Training the AI Classifier
To train the classifier based on multi-layer perceptron (in other words – an AI neural network)
- we need to represent our input as a CSV file, with each sampled encoded as a feature of rows.
- for this case the data are in the form of CSV files representing features of Jaffna, Azhagi, Combinational transliterated output of input words
- See: files ‘english_dictionary_words.azhagi’ and ‘tamilvu_dictionary_words.txt’ at repo open-tamil/examples/classifier
- each word (represented as features) will also be given training label usually as integer, forming a column data on CSV file (across all samples); typical features encoded for the data file are defined in class Field under file ‘classifier/preprocess.py’;
- Typically the information for each word like number of letters, juries, medics, ayutha letters, vallinams, mellinams, idayinams, first, last and vowels are stored in feature record within CSV.
- We can generate various feature records of the data files by running the code of preprocessor.py
- next we may train the neural network using the Scikit learn API,
- this is key code in ‘classifier/modelprocess2.py’
- first we load the CSV feature vectors into Python as Numpy array for both class-0 (English words) and class-‘1’ (Tamil)
- next we setup scaling of data sets for both classes
- we pick test set, and training set which are key information to getting a good model network and generalized fit
- We import various tools out of scikit learn like input scaler ‘StandardScalar’, ‘train_test_split’ etc for keeping up with good training conventions
- Since we are doing classification both test and training inputs need to be scaled but not the label data
- Next step we setup a 3-layer neural network with ‘lbfgs’ activation function. We can fit this data with X_train data and corresponding Y_train labels
nn = MLPClassifier(hidden_layer_sizes=(8,8,7),solver=‘lbfgs‘) nn.fit(X_train,Y_train)
Y_pred = nn.pred( X_test )
print(” accuracy => “,accuracy_score(Y_pred.ravel(),Y_test)
- The fitted neural network is capable of generating a score (goodness of fit), and immediately serialized into disk for future references; we also output diagnostic informations like,
- confusion matrix
- classification report
- Next we use the training neural network to show the results of a few known inputs.
- Key points for this prediction with ANN are to keep the input transformed as a feature vector before applying it to the classifier input
- Once the training is complete we see results like in item .
Finally we can automatically tell (via a neural network) if computer is a Tamil or English origin word; there is some sensitivity in this decision due to the 10% error.
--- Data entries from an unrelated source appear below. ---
/-- The rooms at reset: every core halted, every log empty. -/
def Rooms.reset : Rooms := ⟨[], [], [], [], []⟩
/-- The landings at reset. -/
def Wings.reset : Wings := ⟨[], 0, []⟩
/-- A combiner with empty banks. -/
def Combiner.reset : Combiner := ⟨[], [], false, 0, false, false, false, false, false⟩
/-- A shard that no plan has assigned. -/
def Shard.reset : Shard := ⟨false, false, 0, false, [], 0x3F800000#32, 0x3F800000#32, true, 0, .fin false 0 0, [], [], none⟩
/-- A layer that no entry has made. -/
def Layer.reset : Layer := ⟨0, false, false, false, true⟩
/-- The update block at reset. -/
def Update.reset : Update where
  phase := .off
  close := 0
  combiners := []
  shards := []
  params := []
  layers := []
  lists := []
  nextList := 0
  commitSent := false
  flipSent := false
  flipVerdict := none
  deciding := 0
  lastSkipped := false
  lastFlipSkipped := false
  blocks := []
  denseNonfinite := false
  denseAbsurd := false
  denseDamaged := false
  denseFault := false

/-! ### Matrix arrays and vector engines (chapters 8 and 9) -/

/-- A tile descriptor delivered to an array (Table 8-4), and the stream unit that owns it. -/
structure Tile where
  desc : List Byte
  ctx : Nat
  iter : Nat
  unit : Nat
  seq : Nat
deriving DecidableEq, Repr

/-- A finished tile in the tile queue (R179, R204): rows × 128 + columns, row by row, and the operand vectors it read. -/
structure QTile where
  m : Nat
  n : Nat
  tag : Nat
  chain : Nat
  vals : List Word
  opv : List (List Word)
  opvBad : Bool
  cancelled : Bool
  ctx : Nat
  iter : Nat
  unit : Nat
  seq : Nat
  /-- A tile register run by RUN: it takes no queue slot (R223). -/
  run : Bool
deriving DecidableEq, Repr

/-- A selection entry: id, and score or gate. -/
structure SelEntry where
  id : Nat
  score : Word
deriving DecidableEq, Repr

/-- An open selection group (R220 to R222). -/
structure Sel where
  route : Bool
  k : Nat
  experts : Nat
  entries : List SelEntry
  buckets : List (List SelEntry)
  nans : Nat
  offered : Nat
  dropped : Nat
deriving DecidableEq, Repr

/-- An engine descriptor delivered to a vector engine (R223), and the tiles accepted before it. -/
structure EDesc where
  desc : List Byte
  ctx : Nat
  iter : Nat
  unit : Nat
  after : Nat
deriving DecidableEq, Repr

/-- A chain-load accepted and not yet applied (R209). -/
structure ChainLoad where
  entry : Nat
  bytes : List Byte
  cmd : Nat
deriving DecidableEq, Repr

/-- One logical array, its vector engine included. -/
structure Arr where
  quarantined : Bool
  accSet : Bool
  inbox : List Tile
  running : Option Tile
  next : Option Tile
  seq : Nat
  /-- Store blocks written since the running tile, and since the next one, was accepted, with what they held (R197): block,
  bytes, and whether they passed their check. -/
  raced : List (Nat × List Byte × Bool)
  racedNext : List (Nat × List Byte × Bool)
  queue : List QTile
  chain : Option QTile
  /-- O0 to O3, as the last chain that used each read it; +0 at enable (R203, R213). -/
  ops : SMap (List Word)
  tregs : SMap (List Word)
  live : Nat
  q0 : List Word
  q1 : List Word
  sel : Option Sel
  loads : List ChainLoad
  edescs : List EDesc
  /-- The engine descriptor at work, with its status once it has finished. -/
  eact : Option (EDesc × Option Nat)
  /-- DUPD's row sums, and its running sums of c and u² over a layer's last strip (R252). -/
  racc : List Word
  csum : Word
  usum : Word
deriving DecidableEq, Repr

/-- A line of the attic (R198): address of the sheet line, whether a fill is in progress and a write reached it; once filled,
its bytes and the check bits of its 16 blocks as they were read (R199, R399). -/
structure AtticLine where
  line : Nat
  filling : Bool
  spoiled : Bool
  bytes : List Byte
  blks : List Blk
deriving DecidableEq, Repr

/-- A FETCH in progress (R387): destination array, sheet address, store offset, lines still to come. -/
structure Fetch where
  ctx : Nat
  iter : Nat
  unit : Nat
  arr : Nat
  src : Nat
  dst : Nat
  len : Nat
  left : List Nat
  bad : Bool
deriving DecidableEq, Repr

/-- A saved pair (R194, R229, R393), and the command and share group that caused the save (R393). -/
structure Saved where
  ctx : Nat
  arr : Nat
  state : Arr
  cmd : Nat
  group : Nat
deriving DecidableEq, Repr

/-- The arrays, their vector engines and the attic. -/
structure Mx where
  arrs : SMap Arr
  /-- Attic lines, most recently used first. -/
  attic : List AtticLine
  fetches : Tab Fetch
  nextFetch : Nat
  /-- Contents of the save area's slots, by slot (R389). -/
  saves : Tab Saved
  /-- Arrays whose store a hot reset clears once their work has ended (R195). -/
  clearing : List Nat
deriving DecidableEq, Repr

/-- An array when a plan enables it: stores, registers and buffers read as zero (R195, R203). -/
def Arr.reset : Arr where
  quarantined := false
  accSet := false
  inbox := []
  running := none
  next := none
  seq := 0
  raced := []
  racedNext := []
  queue := []
  chain := none
  ops := []
  tregs := []
  live := 0
  q0 := List.replicate 128 0#32
  q1 := List.replicate 128 0#32
  sel := none
  loads := []
  edescs := []
  eact := none
  racc := List.replicate 128 0#32
  csum := 0#32
  usum := 0#32

/-- The arrays at reset. -/
def Mx.reset : Mx := ⟨[], [], [], 0, [], []⟩

/-! ### Fabric links and survey (chapter 11) -/

/-- Port states (Table 11-8). -/
inductive PortState where
  | dark | training | survey | up | degraded | down | miswired
deriving DecidableEq, Repr

/-- A DATA flit that waits on an egress port, the port whose receive buffer holds it (R262; none: this device's), and the share
group of the queue it waits in (R390; 0 where no share group of this device sends it), and the command that completes when
it leaves (R288, R290). -/
structure TxItem where
  flit : Flit
  src : Option Nat
  group : Nat
  cmd : Option Nat
deriving DecidableEq, Repr

/-- A port (R254 to R268). -/
structure Port where
  st : PortState
  /-- CAUSE of MISWIRED. -/
  cause : Nat
  /-- FB_CTRL.DISABLE has been written, and no ENABLE since (R256). -/
  disabled : Bool
  /-- `now` at which training began. -/
  since : Nat
  /-- Lanes failed and lanes in use, as bit sets. -/
  failed : Nat
  inUse : Nat
  /-- Neighbour's grid reference and port, its meridian state and eligibility. -/
  nbr : Option (Nat × Nat)
  nbrState : Nat
  nbrEligible : Bool
  /-- SEQ of the next DATA flit, and the flits not acknowledged, oldest first (R259). -/
  txSeq : Nat
  replay : List Flit
  /-- Resends of the oldest flit without acknowledgement (R260). -/
  resent : Nat
  /-- SEQ expected next, and `now` at which a NACK was sent for it. -/
  rxSeq : Nat
  nacked : Option Nat
  /-- Credits held for each class, credits to return, and the class of the last credit returned (R262). -/
  credits : List Nat
  owed : List Nat
  lastCredit : Nat
  /-- DATA flits that wait for credit, for the replay buffer or for the link. -/
  waiting : List TxItem
  /-- For each class, the message whose flits are being sent (R276): ingress port of its last flit, source, DEST, and KIND with
  PATH. -/
  cur : List (Option (Option Nat × Nat × Nat × Nat))
  /-- `now` at the last HELLO sent and heard. -/
  helloAt : Nat
  heard : Nat
  /-- DATA flits sent since the last one of class 3, and the deficits of the queues of classes 1 and 2 (R390, Table 11-2). -/
  since3 : Nat
  deficit : SMap Int
  /-- `now` of each class 0 flit sent in the last 1,200 mt (R282). -/
  c0 : List Nat
  /-- HOPS of the last flooded flit accepted (R267). -/
  floodHops : Option Nat
  /-- The neighbour has departed: its links are out of the routes (R269). -/
  gone : Bool
  /-- The neighbour's last VTREE: it names this device as parent; its subtree count; count at which it came (R301). -/
  child : Bool
  childCount : Nat
  childAt : Nat
  /-- Corrected symbols of each lane. -/
  symErr : List Nat
deriving DecidableEq, Repr

/-- A departure announced (R269). -/
structure Depart where
  ref : Nat
  effective : Nat
  reason : Nat
deriving DecidableEq, Repr

/-- What survey has heard of a device's mastership (R59). -/
structure MasterInfo where
  ref : Nat
  eligible : Bool
  locked : Bool
  holdover : Bool
deriving DecidableEq, Repr

/-- A child's aggregate (R302). -/
structure Aggregate where
  port : Nat
  raised : Bool
  step : Nat
  count : Nat
deriving DecidableEq, Repr

/-- One verdict reduction (R301 to R303). -/
structure Verdict where
  /-- EPOCH_CLOSE instant it belongs to; none: no reduction is open. -/
  close : Option Nat
  /-- Own problem bit and proposed step, once contributed. -/
  own : Option (Bool × Nat)
  kids : List Aggregate
  /-- This device was the master at T, and its subtree count then. -/
  root : Bool
  need : Nat
  decided : Bool
deriving DecidableEq, Repr

/-! ### Fabric traffic and collectives (chapter 12) -/

/-- Partner connection states (Table 12-7). -/
inductive ConnState where
  | opening | opened | broken | closing
deriving DecidableEq, Repr

/-- A message sent on a connection and not acknowledged (R284). -/
structure Outgoing where
  kind : Nat
  msg : Msg
  /-- Address in memory of the payload that a retransmission reads again (R285). -/
  src : Option Nat
  cmd : Option Nat
  firstAt : Nat
  lastAt : Nat
deriving DecidableEq, Repr

/-- A partner entry (R283). -/
structure Conn where
  remote : Nat
  cls : Nat
  path : Nat
  st : ConnState
  epoch : Nat
  /-- The partner's entry number, once known. -/
  partner : Nat
  mirror : Bool
  cmd : Option Nat
  since : Nat
  txNext : Nat
  rxNext : Nat
  outs : List Outgoing
  retx : Nat
  /-- ARG of the ACK of the last message accepted: a discarded one is answered with it again (R284). -/
  lastAck : Nat
deriving DecidableEq, Repr

/-- A message kept in a tree's replay window (R290). -/
structure Replay where
  mseq : Nat
  offset : Nat
  window : Nat
  arg : Nat
  len : Nat
deriving DecidableEq, Repr

/-- A member that a tree entry leads to: by which port, its grid reference, receive window and notify queue (R289). -/
structure Leaf where
  port : Nat
  ref : Nat
  window : Nat
  notify : Nat
deriving DecidableEq, Repr

/-- A multicast tree entry (R289 to R293). -/
structure Tree where
  cls : Nat
  /-- This device is the root; the root's grid reference. -/
  root : Bool
  rootRef : Nat
  parent : Nat
  kids : Nat
  /-- Members that this entry leads to. -/
  leaves : List Leaf
  /-- Child ports pruned, with the first MSEQ not sent on each, and those that a GRAFT restores at the next message. -/
  pruned : List (Nat × Nat)
  grafts : List Nat
  /-- Tree flits that wait for credit on every child port, and `now` since which the first of them waits (R290, R291). -/
  queue : List TxItem
  waitSince : Option Nat
  /-- MSEQ of the message whose flits pass, or of the next one; whether one is passing. -/
  flow : Nat
  mid : Bool
  member : Bool
  window : Nat
  notify : Nat
  /-- MSEQ next to send (root) or to take (member). -/
  next : Nat
  /-- First missing MSEQ of a pruned member that recovers, and the device that pruned it. -/
  missing : Option (Nat × Nat)
  /-- Replay window: base, size, place of the next message, messages kept. -/
  base : Nat
  size : Nat
  place : Nat
  log : List Replay
  /-- Members that have not installed their entry, members reached, and the command. -/
  todo : List Nat
  reached : Nat
  cmd : Option Nat
  since : Nat
deriving DecidableEq, Repr

/-- What has arrived of a chunk of a collective call (R296, R297): its sender's rank, whether it is a result, its pieces by
byte offset, and the offsets answered with RESEND (R299). -/
structure Chunk where
  rank : Nat
  result : Bool
  pieces : List (Nat × List Byte)
  damaged : Bool
  retried : List Nat
deriving DecidableEq, Repr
I have a screenshot of the predictions for various words (feature vectors are written as output as well)
Finally we would like to conclude saying various types of Artificial Neural Network topologies and hidden-layer sizes were used but we chose to stick with simplest. At this time this trained neural network seems like a quite satisfying, and even ready to use for practical purposes.
Scikit-learn provides powerful framework to train and build classification neural networks.
This work has shown easy classification with 10% false-alarm rate (or ~90% classification rate) of various Tamil/English vocabularies and out of training vocabulary sets. The source codes are provided at open-tamil site including the various CSV data etc.
Goodluck, to exploring Neural Networks. Getting beyond 90% in this task seemed hard, and long way to go.